Because Luffy's second is always going to be above every single on of Luffy's rivals. Luffy should just take a back seat and let Zoro handle it all. 



Omfg.


----------



## Extravlad (Sep 27, 2015)

> he certainly wasn't during enies lobby arc though or probably at any point afterwards pre time skip.


Of course he was there is even a databook released post ennies lobby that features stufs and characters from that arc in which it is said that Zoro is as powerful as Luffy 
INB4 people shits on databook calls it BS when there's characters designs from 1997 as well as official characters names in it 



> Because Luffy's second is always going to be above every single on of Luffy's rivals.

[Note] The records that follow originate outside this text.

-- ==== Sys2Proof/Tests/Slice0.lean ====
section
/-!
SUPPORT. Tests of single steps and witnesses of the statements' hypotheses. The expected results are those of 95_test_vectors.md,
whose names (S1, V-C1, ...) stand in the comments; the words are written out from 30_encoding.md R64.
-/

namespace Sys2Proof.Tests

open Sys2Proof.Machine Sys2Proof.Claim

/-! ## Small states -/

/-- A loaded machine at the entry of Execute after a fetch at 0x200. -/
def entry : State := (State.reset.setBoot .loaded).setPc 0x202

/-- V[1], V[2] and V[15] as given. -/
def regs (v1 v2 vf : Byte) : State := ((entry.setReg 1 v1).setReg 2 v2).setReg VF vf

/-- I as given. -/
def index (a : Word) : State := entry.setI a

/-- I is 0x300 with the sprite bytes there, and V[1], V[2] as given. -/
def sprite (v1 v2 : Byte) (bytes : List Byte) : State := ((regs v1 v2 1).setI 0x300).setBytes 0x300 bytes

/-- Only the pixel (0, 0) is set. -/
def corner (s : State) : State := s.setFb (togglePixel blankScreen 0 0)

/-- The engine waits for a key with the destination `x`. -/
def waiting (x : Reg) : State := entry.setRun (.awaitingKey x)

/-- A run that has gone wrong. -/
def gone : State := entry.raise .keyIndex 16

/-- What is read from the next state of an outcome. -/
def after {α : Type} (r : Result) (read : State → α) : Option α :=
  match r with
  | .next t => some (read t)
  | .fault _ => none
  | .refused _ => none

/-- Execute the instruction a word decodes to. -/
def run (w : Word) (s : State) : Result := exec (decode w) s

/-! ## Well-formedness: the one check, that a NOP's word selects no other instruction -/

theorem test_wellFormed_accepts :
    (Instr.nop 0x0000).wellFormed = true ∧ (Instr.nop 0x8128).wellFormed = true ∧ (Instr.nop 0xFFFF).wellFormed = true := by
  decide

theorem test_wellFormed_refuses :
    (Instr.nop 0x00E0).wellFormed = false ∧ (Instr.nop 0x800E).wellFormed = false ∧
    (Instr.nop 0xE1A1).wellFormed = false ∧ (Instr.nop 0xF455).wellFormed = false := by decide

/-! ## Decoding: every constructor from a word written out by hand -/

theorem test_decode_family0 :
    decode 0x00E0 = .cls ∧ decode 0x00EE = .ret ∧ decode 0x00E1 = .nop 0x00E1 ∧
    decode 0x0FEE = .nop 0x0FEE := by decide

theorem test_encode_family0 :
    encode (.cls) = 0x00E0 ∧ encode (.ret) = 0x00EE ∧ encode (.nop 0x00E1) = 0x00E1 ∧
    encode (.nop 0x0FEE) = 0x0FEE := by decide

theorem test_decode_families1to4 :
    decode 0x1ABC = .jp 0xABC ∧ decode 0x2F0A = .call 0xF0A ∧ decode 0x3542 = .seImm 5 0x42 ∧
    decode 0x4A10 = .sneImm 10 0x10 := by decide

theorem test_encode_families1to4 :
    encode (.jp 0xABC) = 0x1ABC ∧ encode (.call 0xF0A) = 0x2F0A ∧ encode (.seImm 5 0x42) = 0x3542 ∧
    encode (.sneImm 10 0x10) = 0x4A10 := by decide

theorem test_decode_families5to7 :
    decode 0x5127 = .seReg 1 2 7 ∧ decode 0x6A55 = .ldImm 10 0x55 ∧ decode 0x7F01 = .addImm 15 0x01 := by decide

theorem test_encode_families5to7 :
    encode (.seReg 1 2 7) = 0x5127 ∧ encode (.ldImm 10 0x55) = 0x6A55 ∧ encode (.addImm 15 0x01) = 0x7F01 := by decide

theorem test_decode_family8_logic :
    decode 0x8AB0 = .ldReg 10 11 ∧ decode 0x8AB1 = .orReg 10 11 ∧ decode 0x8AB2 = .andReg 10 11 ∧
    decode 0x8AB3 = .xorReg 10 11 := by decide

theorem test_encode_family8_logic :
    encode (.ldReg 10 11) = 0x8AB0 ∧ encode (.orReg 10 11) = 0x8AB1 ∧ encode (.andReg 10 11) = 0x8AB2 ∧
    encode (.xorReg 10 11) = 0x8AB3 := by decide

theorem test_decode_family8_arith :
    decode 0x8F14 = .addReg 15 1 ∧ decode 0x81F5 = .subReg 1 15 ∧ decode 0x8126 = .shr 1 2 ∧
    decode 0x8127 = .subn 1 2 ∧ decode 0x8FFE = .shl 15 15 ∧ decode 0x8ABD = .nop 0x8ABD := by decide

theorem test_encode_family8_arith :
    encode (.addReg 15 1) = 0x8F14 ∧ encode (.subReg 1 15) = 0x81F5 ∧ encode (.shr 1 2) = 0x8126 ∧
    encode (.subn 1 2) = 0x8127 ∧ encode (.shl 15 15) = 0x8FFE ∧ encode (.nop 0x8ABD) = 0x8ABD := by decide

theorem test_decode_families9toD :
    decode 0x912F = .sneReg 1 2 15 ∧ decode 0xAFFF = .ldI 0xFFF ∧ decode 0xB200 = .jpV0 0x200 ∧
    decode 0xC1F0 = .rnd 1 0xF0 ∧ decode 0xDF21 = .drw 15 2 1 := by decide

theorem test_encode_families9toD :
    encode (.sneReg 1 2 15) = 0x912F ∧ encode (.ldI 0xFFF) = 0xAFFF ∧ encode (.jpV0 0x200) = 0xB200 ∧
    encode (.rnd 1 0xF0) = 0xC1F0 ∧ encode (.drw 15 2 1) = 0xDF21 := by decide

theorem test_decode_familyE :
    decode 0xE19E = .skp 1 ∧ decode 0xE1A1 = .sknp 1 ∧ decode 0xE09F = .nop 0xE09F := by decide

theorem test_encode_familyE :
    encode (.skp 1) = 0xE19E ∧ encode (.sknp 1) = 0xE1A1 ∧ encode (.nop 0xE09F) = 0xE09F := by decide

theorem test_decode_familyF_timers :
    decode 0xF107 = .ldVxDT 1 ∧ decode 0xF30A = .ldVxK 3 ∧ decode 0xF115 = .ldDTVx 1 ∧
    decode 0xF218 = .ldSTVx 2 := by decide

theorem test_encode_familyF_timers :
    encode (.ldVxDT 1) = 0xF107 ∧ encode (.ldVxK 3) = 0xF30A ∧ encode (.ldDTVx 1) = 0xF115 ∧
    encode (.ldSTVx 2) = 0xF218 := by decide

theorem test_decode_familyF_memory :
    decode 0xF11E = .addI 1 ∧ decode 0xF129 = .ldF 1 ∧ decode 0xFA33 = .ldB 10 ∧ decode 0xFF55 = .stRegs 15 ∧
    decode 0xF265 = .ldRegs 2 ∧ decode 0xF456 = .nop 0xF456 := by decide

theorem test_encode_familyF_memory :
    encode (.addI 1) = 0xF11E ∧ encode (.ldF 1) = 0xF129 ∧ encode (.ldB 10) = 0xFA33 ∧ encode (.stRegs 15) = 0xFF55 ∧
    encode (.ldRegs 2) = 0xF265 ∧ encode (.nop 0xF456) = 0xF456 := by decide

/-- Big-endian: the byte at the lower address is the high byte; one byte is no instruction. -/
theorem test_decodeBytes :
    decodeBytes [0xA2, 0x0E, 0x60] = .ok (.ldI 0x20E, [0x60]) ∧ decodeBytes [0xA2] = .error .truncated ∧
    decodeBytes [] = .error .truncated := by decide

theorem test_decodeTableWord :
    decodeTableWord 16 0xA20E = some (.ldI 0x20E) ∧ decodeTableWord 16 0x8128 = some (.nop 0x8128) := by decide

/-! ## One step of each instruction -/

/-- S10. -/
theorem test_nop :
    after (run 0x8128 (regs 1 2 3)) (fun t => (t.reg 1, t.reg VF, t.pc)) = some (1, 3, 0x202) := by decide

/-- V-C7. -/
theorem test_ret :
    after (run 0x00EE ((entry.setSp 2).setEntry 1 0x0ABC)) (fun t => (t.sp, t.pc, t.stack.get 1)) = some (1, 0xABC, 0xABC) := by decide

/-- V-C6. -/
theorem test_ret_underflow :
    after (run 0x00EE entry) (fun t => (t.run, t.pc)) = some (.faulted .stackUnderflow 0, 0x202) := by decide

/-- V-C1, V-C2. -/
theorem test_jp :
    after (run 0x1ABC entry) (·.pc) = some 0xABC ∧
    after (run 0x1203 entry) (·.pc) = some 0x203 := by decide

/-- V-C3, V-C4. -/
theorem test_call :
    after (run 0x2ABC entry) (fun t => (t.stack.get 0, t.sp, t.pc)) = some (0x202, 1, 0xABC) ∧
    after (run 0x2300 ((entry.setSp 15).setPc 0x250)) (fun t => (t.stack.get 15, t.sp, t.pc)) = some (0x250, 16, 0x300) := by decide

/-- V-C5. -/
theorem test_call_overflow :
    after (run 0x2300 ((entry.setSp 16).setPc 0x250)) (fun t => (t.run, t.sp, t.pc)) = some (.faulted .stackOverflow 0x250, 16, 0x250) := by decide

/-- V-C8, V-C9. -/
theorem test_seImm :
    after (run 0x3542 (entry.setReg 5 0x42)) (·.pc) = some 0x204 ∧
    after (run 0x3543 (entry.setReg 5 0x42)) (·.pc) = some 0x202 := by decide

/-- V-C19. -/
theorem test_seImm_wraps :
    after (run 0x3501 ((entry.setReg 5 1).setPc 0xFFFE)) (·.pc) = some 0x0000 := by decide

/-- V-C10, V-C11. -/
theorem test_sneImm :
    after (run 0x4542 (entry.setReg 5 0x42)) (·.pc) = some 0x202 ∧
    after (run 0x4543 (entry.setReg 5 0x42)) (·.pc) = some 0x204 := by decide

/-- V-C12, V-C13, V-C14. -/
theorem test_seReg :
    after (run 0x5120 (regs 9 9 0)) (·.pc) = some 0x204 ∧
    after (run 0x5120 (regs 9 8 0)) (·.pc) = some 0x202 ∧
    after (run 0x5127 (regs 9 9 0)) (·.pc) = some 0x204 := by decide

/-- V-C15, V-C16. -/
theorem test_sneReg :
    after (run 0x9120 (regs 9 8 0)) (·.pc) = some 0x204 ∧
    after (run 0x9110 (regs 9 8 0)) (·.pc) = some 0x202 := by decide

/-- V-C17, V-C18. -/
theorem test_jpV0 :
    after (run 0xBFFF (entry.setReg 0 0xFF)) (·.pc) = some 0x10FE ∧
    after (run 0xB200 (entry.setReg 0 0x10)) (·.pc) = some 0x210 := by decide

/-- S11, V-A1. -/
theorem test_ldImm :
    after (run 0x6A55 entry) (·.reg 10) = some 0x55 ∧
    after (run 0x6F07 entry) (·.reg VF) = some 0x07 := by decide

/-- S1, V-A2. -/
theorem test_addImm :
    after (run 0x7101 (regs 0xFF 0 0)) (fun t => (t.reg 1, t.reg VF)) = some (0, 0) ∧
    after (run 0x7120 (regs 0x10 0 0xAB)) (fun t => (t.reg 1, t.reg VF)) = some (0x30, 0xAB) ∧
    after (run 0x7F01 (regs 0 0 0xFF)) (·.reg VF) = some 0 := by decide

/-- V-A3. -/
theorem test_ldReg :
    after (run 0x8120 (regs 1 0xAA 7)) (fun t => (t.reg 1, t.reg VF)) = some (0xAA, 7) := by decide

/-- V-A4. -/
theorem test_orReg :
    after (run 0x8121 (regs 0x55 0xAA 7)) (fun t => (t.reg 1, t.reg VF)) = some (0xFF, 7) := by decide

/-- V-A5. -/
theorem test_andReg :
    after (run 0x8122 (regs 0x5F 0xF5 7)) (fun t => (t.reg 1, t.reg VF)) = some (0x55, 7) := by decide

/-- V-A6. -/
theorem test_xorReg :
    after (run 0x8113 (regs 0x5A 0 7)) (fun t => (t.reg 1, t.reg VF)) = some (0, 7) := by decide
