-- ==== Sys2Proof/Machine/ClickOps.lean ====
section
/-! DEFINITION. The Click Unit's shared operations: effective offset (R129), mute (R127), the schedule
(R130 to R133), bursts (R134), silence (R135, R136) and the pattern override (R128). -/

namespace Sys2Proof.Machine

/-- The live part of a lane. -/
def State.lane (s : State) (n : Nat) : Lane := nth1 s.clu.lanes n

/-- The lane base record of a lane. -/
def State.laneBase (s : State) (n : Nat) : LaneBase := nth1 s.store.laneBases n

/-- Change one lane. -/
def State.onLane (n : Nat) (f : Lane → Lane) (s : State) : State :=
  s.onClu fun c => { c with lanes := upd1 c.lanes n f }

/-! ## Effective offset (R129) -/

/-- Base offset plus trim plus the latency of the followed feed (R129). A follow feed above 6, which only a storage
fault leaves, names no feed and adds 0, by the model's choice (log entry 93). -/
def offsetSum (s : State) (n : Nat) : Int :=
  (s.laneBase n).base + (s.lane n).trim +
    match (s.laneBase n).follow with
    | none => 0
    | some f => ((nth1 s.vu.feeds f).latency : Int)

/-- Recompute a lane's effective offset; CLICK_CLAMP is raised, and counted, when the clamp takes hold
(R129). -/
def recomputeOffset (n : Nat) (s : State) : State :=
  let sum := offsetSum s n
  let clamped := decide (sum < 0) || decide ((Config.offsetMax : Int) < sum)
  let takesHold := clamped && !(s.lane n).clamped
  let s := s.onLane n fun l =>
    { l with
      offset := clampNat 0 Config.offsetMax sum.toNat
      clamped := clamped
      clamps := if takesHold then satInc l.clamps else l.clamps }
  if takesHold then raiseEvent .clickClamp s else s

/-- The VU hands over a feed's latency: every lane that follows the feed is recomputed (R129). -/
def handLatency (feed : Nat) (s : State) : State :=
  (upTo 16).foldl (fun s n => if (s.laneBase n).follow = some feed then recomputeOffset n s else s) s

/-! ## Mute (R127) -/

/-- Drop every scheduled click of a lane, counting each (R133). -/
def Lane.dropAll (l : Lane) : Lane :=
  { l with schedule := [], dropped := satAdd l.dropped l.schedule.length }

/-- A mute setting taken on a lane (R127). -/
def Lane.setMute (mute : Bool) (source : MuteSource) (l : Lane) : Lane :=
  if mute then { l.dropAll with muted := true, source := source }
  else { l with muted := false, source := source }

/-! ## Bursts (R134) -/

/-- A click sounds: its burst takes the place of any earlier one (R134). -/
def Lane.sound (now : Nat) (l : Lane) (c : Click) : Lane :=
  { l with burst := some ⟨c.level, c.accent, now + Config.burstLength⟩, sounded := l.sounded + 1 }

/-- Every click of the lane whose time has been reached leaves the schedule and sounds, in order. -/
def Lane.soundDue (s : State) (l : Lane) : Lane :=
  (l.schedule.takeWhile fun c => reached c.time s).foldl (Lane.sound s.now)
    { l with schedule := l.schedule.dropWhile fun c => reached c.time s }

/-! ## Scheduling (R130 to R133) -/

/-- The output level of an accent level on a lane (R131). An accent level above 3, which only a storage fault leaves,
gives level 0, by the model's choice (log entry 93). -/
def LaneBase.level (b : LaneBase) : Nat → Nat
  | 1 => b.weak
  | 2 => b.normal
  | 3 => b.accent
  | _ => 0

/-- Put a click in time order; two clicks at one time become one with the higher level (R133). Its kind is that of the
click already held (log entry 31), and so is its accent level where the two levels are equal (log entry 74). -/
def insertClick (c : Click) : List Click → List Click
  | [] => [c]
  | d :: ds =>
    if c.time < d.time then c :: d :: ds
    else if c.time = d.time then
      (if d.level < c.level then { d with level := c.level, accent := c.accent } else d) :: ds
    else d :: insertClick c ds

/-- A click joins a lane's schedule: a level of 0 is left out, a 25th click is not added and counted as
dropped (R130, R133). -/
def Lane.addClick (l : Lane) (c : Click) : Lane :=
  if c.level = 0 then l
  else if l.schedule.any (fun d => d.time == c.time) || decide (l.schedule.length < Config.scheduleMax) then
    { l with schedule := insertClick c l.schedule }
  else { l with dropped := satInc l.dropped }

/-- Drop every click at or after a time, counting each (R130, R135). -/
def Lane.dropFrom (t : Nat) (l : Lane) : Lane :=
  { l with
    schedule := l.schedule.filter fun c => decide (c.time < t)
    dropped := satAdd l.dropped (l.schedule.filter fun c => decide (t ≤ c.time)).length }

/-- The pattern slot in use on a lane at a delivered position: the override, or the segment's slot (R128). READ_LANE
reports it for the position record in every show state: in DARK after a song end and in HOLD it is, by the model's
choice, that of the position kept, and 0 only where the record has no song (log entry 90). -/
def patternInUse (s : State) (n : Nat) (p : Position) : Nat :=
  match (s.lane n).override with
  | some k => k
  | none => ((p.place.bind s.store.segmentOf).map Segment.pattern).getD 0

/-- The clicks a lane puts into its schedule for a beat: the count pattern in COUNT_IN (R132), the pattern
in use with the lane's subdivision in RUNNING (R130, R131). A subdivision or level out of range, which only a storage
fault leaves, is used as it stands, by the model's choice (log entry 83). A pattern id above 15 names no slot and gives
accent level 0 throughout, and so does a slot for a beat above 12, by the model's choice too (log entry 93). -/
def beatClicks (s : State) (n : Nat) (g : GridBeat) : List Click :=
  let b := s.laneBase n
  let e := (s.lane n).offset
  let beat := (g.position.place.map Place.beat).getD 1
  if g.showState = .countIn then
    let a := if beat = 1 then 3 else 2
    [⟨g.time + e, true, a, b.level a⟩]
  else
    let pat := s.store.patterns.getD (patternInUse s n g.position) default
    (List.range b.subdivision).map fun j =>
      let a := if j = 0 then pat.accents.getD (beat - 1) 0 else pat.sub
      ⟨g.time + j * (g.period / b.subdivision) + e, j == 0, a, b.level a⟩

/-- One sounding lane schedules a beat: the drop of R130, its clicks, and those already due sound. -/
def scheduleLane (g : GridBeat) (s : State) (n : Nat) : State :=
  if (s.lane n).muted then s
  else
    let clicks := beatClicks s n g
    let from_ := g.time + (s.lane n).offset
    s.onLane n fun l => (clicks.foldl Lane.addClick (l.dropFrom from_)).soundDue s

/-- The CLU takes a hand-over: a beat is scheduled on every sounding lane in COUNT_IN and RUNNING, ends the
clicks at song end in DARK (R130, R135); HOLD entry silences every lane (R136). -/
def takeClu (s : State) (h : HandOver) : State :=
  match h with
  | .beat g =>
    match g.showState with
    | .countIn => (upTo 16).foldl (scheduleLane g) s
    | .running => (upTo 16).foldl (scheduleLane g) s
    | .dark => s.onClu fun c => { c with lanes := c.lanes.map fun l => l.dropFrom (g.time + l.offset) }
    | _ => s
  | .hold _ _ => s.onClu fun c => { c with lanes := c.lanes.map fun l => { l.dropAll with burst := none } }
  | .showReset => s

/-- The CLU takes every waiting hand-over, in order (R158). -/
def drainClu (s : State) : State :=
  s.clu.hands.foldl takeClu (s.onClu fun c => { c with hands := [] })

/-- Every lane's pattern override ends, after the hand-overs made before (R128, R158). -/
def endOverrides (s : State) : State :=
  (drainClu s).onClu fun c => { c with lanes := c.lanes.map fun l => { l with override := none } }

/-- A LANE action: the mute of each lane of the set with source CUE, and the override when a pattern is
present (R70, R127, R128). -/
def laneAction (lanes : Mask) (mute : Bool) (pattern : Option Nat) (s : State) : State :=
  (maskNumbers lanes).foldl
    (fun s n => s.onLane n fun l =>
      let l := l.setMute mute .cue
      match pattern with
      | none => l
      | some k => { l with override := some k }) s

/-- The slot byte a click output frame beginning now carries for a lane: bits 4–0 level, bits 6–5 accent
level (R134, 11 Pins); level 0 while the part is held in reset (R193). The accent bits of a slot at level 0 for want of
a burst or in reset are 0, by the model's choice (log entry 96). Of a level above 31 the slot takes the low five bits
(log entry 83). -/
def clickSlot (s : State) (n : Nat) : Byte :=
  match (s.lane n).burst with
  | none => 0
  | some b => if s.inReset then 0 else BitVec.ofNat 8 (b.level % 32 + 32 * (b.accent % 4))

/-- The click output frame that begins now: one slot per lane in lane order (R134). -/
def clickFrame (s : State) : List Byte := (upTo 16).map (clickSlot s)

end Sys2Proof.Machine
end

Luffy should just take a back seat and let Zoro handle it all.


No he's not going to be above Teach and I didn't put Kid below him either (even though it's possible that he is)

Funny how nobody on this forum has any problem with calling Rayleigh the strongest after Roger/WB/Garp but when it come to Zoro he must be below half of the Supernovas


----------



## Sherlōck (Sep 27, 2015)

Zoro above Drake,Killer,Hawkins & Appo? Not in my opinion.

As strong as them? Yes.

Stronger than other Supernova? Yes to that as well.


----------



## Oberyn Nymeros (Sep 27, 2015)

Extravlad said:


> Of course he was there is even a databook released post ennies lobby that features stufs and characters from that arc in which it is said that Zoro is as powerful as Luffy
> INB4 people shits on databook calls it BS when there's characters designs from 1997 as well as official characters names in it


oh, the databook said they were equal in strength even after the CP9 matchups? thats ridiculous but okay,


----------



## Yuki (Sep 27, 2015)

Extravlad said:


> Of course he was there is even a databook released post ennies lobby that features stufs and characters from that arc in which it is said that Zoro is as powerful as Luffy
> INB4 people shits on databook calls it BS when there's characters designs from 1997 as well as official characters names in it
> 
> 
> ...



EoS Luffy won't have any rivals so Zoro can be stronger than them at that time.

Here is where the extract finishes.